# Not sure what she was doing...



## ralphcor (Jun 28, 2003)

... last night I'm in bed reading, she's sitting next to me and I look over to see this:










Figured by the time I got the digi-cam she'd tuck it back in but nope. Just sat there letting me take a couple pics for minutes until I grabbed it (oh come you would try to on yours!)


----------



## queen of the nile (Aug 16, 2003)

Sometimes I think they forget what they're doing mid-lick and then are too absent-minded to pull it back in.
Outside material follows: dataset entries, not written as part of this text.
/-! ## dispatched -/

@[simp] theorem dispatched_localTime : (s.dispatched).localTime = s.localTime := rfl
@[simp] theorem dispatched_control : (s.dispatched).control = s.control := rfl
@[simp] theorem dispatched_counters : (s.dispatched).counters = s.counters := rfl
@[simp] theorem dispatched_channels : (s.dispatched).channels = s.channels := rfl
@[simp] theorem dispatched_pairs : (s.dispatched).pairs = s.pairs := rfl
@[simp] theorem dispatched_assembler : (s.dispatched).assembler = s.assembler := rfl
@[simp] theorem dispatched_boundary : (s.dispatched).boundary = s.boundary := rfl
@[simp] theorem dispatched_temp : (s.dispatched).temp = s.temp := rfl
@[simp] theorem dispatched_drift : (s.dispatched).drift = s.drift := rfl
@[simp] theorem dispatched_output : (s.dispatched).output = s.output := rfl
@[simp] theorem dispatched_link : (s.dispatched).link = withoutHead s.link := rfl
@[simp] theorem dispatched_freeCount : (s.dispatched).freeCount = s.freeCount := rfl
@[simp] theorem dispatched_pending : (s.dispatched).pending = s.pending := rfl

/-! ## setLists -/

@[simp] theorem setLists_localTime (h : Half) (l : HalfLists) : (s.setLists h l).localTime = s.localTime := rfl
@[simp] theorem setLists_control (h : Half) (l : HalfLists) : (s.setLists h l).control = s.control := rfl
@[simp] theorem setLists_counters (h : Half) (l : HalfLists) : (s.setLists h l).counters = s.counters := rfl
@[simp] theorem setLists_channels (h : Half) (l : HalfLists) : (s.setLists h l).channels = s.channels := rfl
@[simp] theorem setLists_pairs (h : Half) (l : HalfLists) : (s.setLists h l).pairs = s.pairs.set h l := rfl
@[simp] theorem setLists_assembler (h : Half) (l : HalfLists) : (s.setLists h l).assembler = s.assembler := rfl
@[simp] theorem setLists_boundary (h : Half) (l : HalfLists) : (s.setLists h l).boundary = s.boundary := rfl
@[simp] theorem setLists_temp (h : Half) (l : HalfLists) : (s.setLists h l).temp = s.temp := rfl
@[simp] theorem setLists_drift (h : Half) (l : HalfLists) : (s.setLists h l).drift = s.drift := rfl
@[simp] theorem setLists_output (h : Half) (l : HalfLists) : (s.setLists h l).output = s.output := rfl
@[simp] theorem setLists_link (h : Half) (l : HalfLists) : (s.setLists h l).link = s.link := rfl
@[simp] theorem setLists_freeCount (h : Half) (l : HalfLists) : (s.setLists h l).freeCount = s.freeCount := rfl
@[simp] theorem setLists_pending (h : Half) (l : HalfLists) : (s.setLists h l).pending = s.pending := rfl

/-! ## setHalfSlot -/

@[simp] theorem setHalfSlot_localTime (h : Half) (x : Option HalfAxle) :
    (s.setHalfSlot h x).localTime = s.localTime := rfl
@[simp] theorem setHalfSlot_control (h : Half) (x : Option HalfAxle) : (s.setHalfSlot h x).control = s.control := rfl
@[simp] theorem setHalfSlot_counters (h : Half) (x : Option HalfAxle) :
    (s.setHalfSlot h x).counters = s.counters := rfl
@[simp] theorem setHalfSlot_channels (h : Half) (x : Option HalfAxle) :
    (s.setHalfSlot h x).channels = s.channels := rfl
@[simp] theorem setHalfSlot_pairs (h : Half) (x : Option HalfAxle) :
    (s.setHalfSlot h x).pairs = s.pairs.set h { s.pairs.get h with slot := x } := rfl
@[simp] theorem setHalfSlot_assembler (h : Half) (x : Option HalfAxle) :
    (s.setHalfSlot h x).assembler = s.assembler := rfl
@[simp] theorem setHalfSlot_boundary (h : Half) (x : Option HalfAxle) :
    (s.setHalfSlot h x).boundary = s.boundary := rfl
@[simp] theorem setHalfSlot_temp (h : Half) (x : Option HalfAxle) : (s.setHalfSlot h x).temp = s.temp := rfl
@[simp] theorem setHalfSlot_drift (h : Half) (x : Option HalfAxle) : (s.setHalfSlot h x).drift = s.drift := rfl
@[simp] theorem setHalfSlot_output (h : Half) (x : Option HalfAxle) : (s.setHalfSlot h x).output = s.output := rfl
@[simp] theorem setHalfSlot_link (h : Half) (x : Option HalfAxle) : (s.setHalfSlot h x).link = s.link := rfl
@[simp] theorem setHalfSlot_freeCount (h : Half) (x : Option HalfAxle) :
    (s.setHalfSlot h x).freeCount = s.freeCount := rfl
@[simp] theorem setHalfSlot_pending (h : Half) (x : Option HalfAxle) : (s.setHalfSlot h x).pending = s.pending := rfl

/-! ## setRemote -/

@[simp] theorem setRemote_localTime (h : Half) (l : List RemoteNotice) :
    (s.setRemote h l).localTime = s.localTime := rfl
@[simp] theorem setRemote_control (h : Half) (l : List RemoteNotice) : (s.setRemote h l).control = s.control := rfl
@[simp] theorem setRemote_counters (h : Half) (l : List RemoteNotice) : (s.setRemote h l).counters = s.counters := rfl
@[simp] theorem setRemote_channels (h : Half) (l : List RemoteNotice) : (s.setRemote h l).channels = s.channels := rfl
@[simp] theorem setRemote_pairs (h : Half) (l : List RemoteNotice) : (s.setRemote h l).pairs = s.pairs := rfl
@[simp] theorem setRemote_assembler (h : Half) (l : List RemoteNotice) :
    (s.setRemote h l).assembler = s.assembler := rfl
@[simp] theorem setRemote_boundary (h : Half) (l : List RemoteNotice) :
    (s.setRemote h l).boundary = { s.boundary with remote := s.boundary.remote.set h l } := rfl
@[simp] theorem setRemote_temp (h : Half) (l : List RemoteNotice) : (s.setRemote h l).temp = s.temp := rfl
@[simp] theorem setRemote_drift (h : Half) (l : List RemoteNotice) : (s.setRemote h l).drift = s.drift := rfl
@[simp] theorem setRemote_output (h : Half) (l : List RemoteNotice) : (s.setRemote h l).output = s.output := rfl
@[simp] theorem setRemote_link (h : Half) (l : List RemoteNotice) : (s.setRemote h l).link = s.link := rfl
@[simp] theorem setRemote_freeCount (h : Half) (l : List RemoteNotice) :
    (s.setRemote h l).freeCount = s.freeCount := rfl
@[simp] theorem setRemote_pending (h : Half) (l : List RemoteNotice) : (s.setRemote h l).pending = s.pending := rfl

/-! ## dropEdge -/

@[simp] theorem dropEdge_localTime (number tag : Nat) : (s.dropEdge number tag).localTime = s.localTime := rfl
@[simp] theorem dropEdge_control (number tag : Nat) : (s.dropEdge number tag).control = s.control := rfl
@[simp] theorem dropEdge_counters (number tag : Nat) : (s.dropEdge number tag).counters = s.counters := rfl
@[simp] theorem dropEdge_channels (number tag : Nat) : (s.dropEdge number tag).channels = s.channels := rfl
@[simp] theorem dropEdge_pairs (number tag : Nat) : (s.dropEdge number tag).pairs = s.pairs := rfl
@[simp] theorem dropEdge_assembler (number tag : Nat) : (s.dropEdge number tag).assembler = s.assembler := rfl
@[simp] theorem dropEdge_boundary (number tag : Nat) :
    (s.dropEdge number tag).boundary = { s.boundary with
      edges := s.boundary.edges.filter (fun e => !(e.vehicle == number && e.tag == tag)) } := rfl
@[simp] theorem dropEdge_temp (number tag : Nat) : (s.dropEdge number tag).temp = s.temp := rfl
@[simp] theorem dropEdge_drift (number tag : Nat) : (s.dropEdge number tag).drift = s.drift := rfl
@[simp] theorem dropEdge_output (number tag : Nat) : (s.dropEdge number tag).output = s.output := rfl
@[simp] theorem dropEdge_link (number tag : Nat) : (s.dropEdge number tag).link = s.link := rfl
@[simp] theorem dropEdge_freeCount (number tag : Nat) : (s.dropEdge number tag).freeCount = s.freeCount := rfl
@[simp] theorem dropEdge_pending (number tag : Nat) : (s.dropEdge number tag).pending = s.pending := rfl

/-! ## flagOpen -/

@[simp] theorem flagOpen_localTime (f : Flags → Flags) : (s.flagOpen f).localTime = s.localTime := rfl
@[simp] theorem flagOpen_control (f : Flags → Flags) : (s.flagOpen f).control = s.control := rfl
@[simp] theorem flagOpen_counters (f : Flags → Flags) : (s.flagOpen f).counters = s.counters := rfl
@[simp] theorem flagOpen_channels (f : Flags → Flags) : (s.flagOpen f).channels = s.channels := rfl
@[simp] theorem flagOpen_pairs (f : Flags → Flags) : (s.flagOpen f).pairs = s.pairs := rfl
@[simp] theorem flagOpen_assembler (f : Flags → Flags) :
    (s.flagOpen f).assembler = { s.assembler with
      openVehicle := s.assembler.openVehicle.map (fun v => { v with flags := f v.flags }) } := rfl
@[simp] theorem flagOpen_boundary (f : Flags → Flags) : (s.flagOpen f).boundary = s.boundary := rfl
@[simp] theorem flagOpen_temp (f : Flags → Flags) : (s.flagOpen f).temp = s.temp := rfl
@[simp] theorem flagOpen_drift (f : Flags → Flags) : (s.flagOpen f).drift = s.drift := rfl
@[simp] theorem flagOpen_output (f : Flags → Flags) : (s.flagOpen f).output = s.output := rfl
@[simp] theorem flagOpen_link (f : Flags → Flags) : (s.flagOpen f).link = s.link := rfl
@[simp] theorem flagOpen_freeCount (f : Flags → Flags) : (s.flagOpen f).freeCount = s.freeCount := rfl
@[simp] theorem flagOpen_pending (f : Flags → Flags) : (s.flagOpen f).pending = s.pending := rfl

/-! ## takeVerdict -/

@[simp] theorem takeVerdict_localTime (v : Verdict) : (s.takeVerdict v).localTime = s.localTime := rfl
@[simp] theorem takeVerdict_control (v : Verdict) : (s.takeVerdict v).control = s.control := rfl
@[simp] theorem takeVerdict_counters (v : Verdict) : (s.takeVerdict v).counters = s.counters := rfl
@[simp] theorem takeVerdict_channels (v : Verdict) : (s.takeVerdict v).channels = s.channels := rfl
@[simp] theorem takeVerdict_pairs (v : Verdict) : (s.takeVerdict v).pairs = s.pairs := rfl
@[simp] theorem takeVerdict_assembler (v : Verdict) : (s.takeVerdict v).assembler = s.assembler := rfl
@[simp] theorem takeVerdict_boundary (v : Verdict) : (s.takeVerdict v).boundary = s.boundary := rfl
@[simp] theorem takeVerdict_temp (v : Verdict) : (s.takeVerdict v).temp = s.temp := rfl
@[simp] theorem takeVerdict_drift (v : Verdict) : (s.takeVerdict v).drift = s.drift := rfl
@[simp] theorem takeVerdict_output (v : Verdict) :
    (s.takeVerdict v).output = { s.output with
      overload := State.overloadAfter s.control.params.overloadMode v s.output.overload } := rfl
@[simp] theorem takeVerdict_link (v : Verdict) : (s.takeVerdict v).link = s.link := rfl
@[simp] theorem takeVerdict_freeCount (v : Verdict) : (s.takeVerdict v).freeCount = s.freeCount := rfl
@[simp] theorem takeVerdict_pending (v : Verdict) : (s.takeVerdict v).pending = s.pending := rfl

/-! ## startPulse -/

@[simp] theorem startPulse_localTime : (s.startPulse).localTime = s.localTime := rfl
@[simp] theorem startPulse_control : (s.startPulse).control = s.control := rfl
@[simp] theorem startPulse_counters : (s.startPulse).counters = s.counters := rfl
@[simp] theorem startPulse_channels : (s.startPulse).channels = s.channels := rfl
@[simp] theorem startPulse_pairs : (s.startPulse).pairs = s.pairs := rfl
@[simp] theorem startPulse_assembler : (s.startPulse).assembler = s.assembler := rfl
@[simp] theorem startPulse_boundary : (s.startPulse).boundary = s.boundary := rfl
@[simp] theorem startPulse_temp : (s.startPulse).temp = s.temp := rfl
@[simp] theorem startPulse_drift : (s.startPulse).drift = s.drift := rfl
@[simp] theorem startPulse_output :
    (s.startPulse).output = { s.output with
      triggers := s.output.triggers.tail, camera := .pulse,
      cameraEnd := some (later s.localTime s.control.params.pulseTicks) } := rfl
@[simp] theorem startPulse_link : (s.startPulse).link = s.link := rfl
@[simp] theorem startPulse_freeCount : (s.startPulse).freeCount = s.freeCount := rfl
@[simp] theorem startPulse_pending : (s.startPulse).pending = s.pending := rfl

/-! ## endPulse -/

@[simp] theorem endPulse_localTime : (s.endPulse).localTime = s.localTime := rfl
@[simp] theorem endPulse_control : (s.endPulse).control = s.control := rfl
@[simp] theorem endPulse_counters : (s.endPulse).counters = s.counters := rfl
@[simp] theorem endPulse_channels : (s.endPulse).channels = s.channels := rfl
@[simp] theorem endPulse_pairs : (s.endPulse).pairs = s.pairs := rfl
@[simp] theorem endPulse_assembler : (s.endPulse).assembler = s.assembler := rfl
@[simp] theorem endPulse_boundary : (s.endPulse).boundary = s.boundary := rfl
@[simp] theorem endPulse_temp : (s.endPulse).temp = s.temp := rfl
@[simp] theorem endPulse_drift : (s.endPulse).drift = s.drift := rfl
@[simp] theorem endPulse_output :
    (s.endPulse).output = { s.output with
      camera := .gap, cameraEnd := s.output.cameraEnd.map (fun t => later t s.control.params.gapTicks) } := rfl
@[simp] theorem endPulse_link : (s.endPulse).link = s.link := rfl
@[simp] theorem endPulse_freeCount : (s.endPulse).freeCount = s.freeCount := rfl
@[simp] theorem endPulse_pending : (s.endPulse).pending = s.pending := rfl

/-! ## startStatus -/

@[simp] theorem startStatus_localTime : (s.startStatus).localTime = s.localTime := rfl
@[simp] theorem startStatus_control :
    (s.startStatus).control = { s.control with statusDue := some (later s.localTime s.statusTicks) } := rfl
@[simp] theorem startStatus_counters : (s.startStatus).counters = s.counters := rfl
@[simp] theorem startStatus_channels : (s.startStatus).channels = s.channels := rfl
@[simp] theorem startStatus_pairs : (s.startStatus).pairs = s.pairs := rfl
@[simp] theorem startStatus_assembler : (s.startStatus).assembler = s.assembler := rfl
@[simp] theorem startStatus_boundary : (s.startStatus).boundary = s.boundary := rfl
@[simp] theorem startStatus_temp : (s.startStatus).temp = s.temp := rfl
@[simp] theorem startStatus_drift : (s.startStatus).drift = s.drift := rfl
@[simp] theorem startStatus_output : (s.startStatus).output = s.output := rfl
@[simp] theorem startStatus_link : (s.startStatus).link = s.link := rfl
@[simp] theorem startStatus_freeCount : (s.startStatus).freeCount = s.freeCount := rfl
@[simp] theorem startStatus_pending : (s.startStatus).pending = s.pending := rfl

/-! ## hunt -/

@[simp] theorem hunt_localTime : (s.hunt).localTime = s.localTime := rfl
@[simp] theorem hunt_control : (s.hunt).control = s.control := rfl
@[simp] theorem hunt_counters : (s.hunt).counters = s.counters := rfl
@[simp] theorem hunt_channels : (s.hunt).channels = s.channels := rfl
@[simp] theorem hunt_pairs : (s.hunt).pairs = s.pairs := rfl
@[simp] theorem hunt_assembler : (s.hunt).assembler = s.assembler := rfl
@[simp] theorem hunt_boundary : (s.hunt).boundary = s.boundary := rfl
@[simp] theorem hunt_temp : (s.hunt).temp = s.temp := rfl
@[simp] theorem hunt_drift : (s.hunt).drift = s.drift := rfl
@[simp] theorem hunt_output : (s.hunt).output = s.output := rfl
@[simp] theorem hunt_link :
    (s.hunt).link = { s.link with
      receiver := .hunt, buffer := [], bufferNoise := false, bufferOwn := false, ownSent := false } := rfl
@[simp] theorem hunt_freeCount : (s.hunt).freeCount = s.freeCount := rfl
@[simp] theorem hunt_pending : (s.hunt).pending = s.pending := rfl

/-! ## readyReceiver -/

@[simp] theorem readyReceiver_localTime : (s.readyReceiver).localTime = s.localTime := rfl
@[simp] theorem readyReceiver_control : (s.readyReceiver).control = s.control := rfl
@[simp] theorem readyReceiver_counters : (s.readyReceiver).counters = s.counters := rfl
@[simp] theorem readyReceiver_channels : (s.readyReceiver).channels = s.channels := rfl
@[simp] theorem readyReceiver_pairs : (s.readyReceiver).pairs = s.pairs := rfl
@[simp] theorem readyReceiver_assembler : (s.readyReceiver).assembler = s.assembler := rfl
@[simp] theorem readyReceiver_boundary : (s.readyReceiver).boundary = s.boundary := rfl
@[simp] theorem readyReceiver_temp : (s.readyReceiver).temp = s.temp := rfl
@[simp] theorem readyReceiver_drift : (s.readyReceiver).drift = s.drift := rfl
@[simp] theorem readyReceiver_output : (s.readyReceiver).output = s.output := rfl
@[simp] theorem readyReceiver_link :
    (s.readyReceiver).link = { s.link with
      receiver := .ready, buffer := [], bufferNoise := false, bufferOwn := false, ownSent := false } := rfl
@[simp] theorem readyReceiver_freeCount : (s.readyReceiver).freeCount = s.freeCount := rfl
@[simp] theorem readyReceiver_pending : (s.readyReceiver).pending = s.pending := rfl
Nice pics, ralphcor.


----------



## Lilly (Nov 8, 2003)

how funny!


----------



## maymariya (Sep 27, 2003)

her little tounge is so cute!
My cat did that once...I had to grab it too! :lol:


----------



## Lori (Jun 8, 2003)

I have seen Velvet do that too, and yes, I grabbed it. I couldn't resist either!  
Cute pictures!!


----------



## Jeanie (Jun 18, 2003)

Of course I grabbed it! They're irresistable! She's adorable.


----------



## Ioana (Jul 12, 2003)

She looks like a piece of jewlery !


----------



## kitkat (Sep 22, 2003)

Oh that was such a funny shot! Now that is a Kodak moment :wink:


----------



## kristi (Sep 19, 2003)

Oh cute, my Lemur does that too.


----------



## lexxie109 (Jan 20, 2003)

Awww, she's so cute!


----------



## Bug (Aug 23, 2003)

:lol: :lol: HA HA HA HA HA HA HA HA HA HA


----------



## tanyuh (Jun 7, 2003)

Hahahahha very nice picture. hahaha i can't help but laugh when i see it.. cute cute


----------



## Heather102180 (Nov 19, 2003)

They say cats stick out their tounges when they are extremely happy and content. Must have been a good book you were reading!


----------



## ForJazz (Dec 30, 2003)

I absolutely love it when cats do that. My Jack does it often -- I think he starts falling asleep while cleaning himself. Sometimes he does it while laying on his back. :lol:


----------



## Jeanie (Jun 18, 2003)

:lol: Now that's TIRED! I'll bet it's cute.


----------



## Jbabee79 (Dec 31, 2003)

awww! hehe how cute. I particularly like the 2nd photo. Very sweet


----------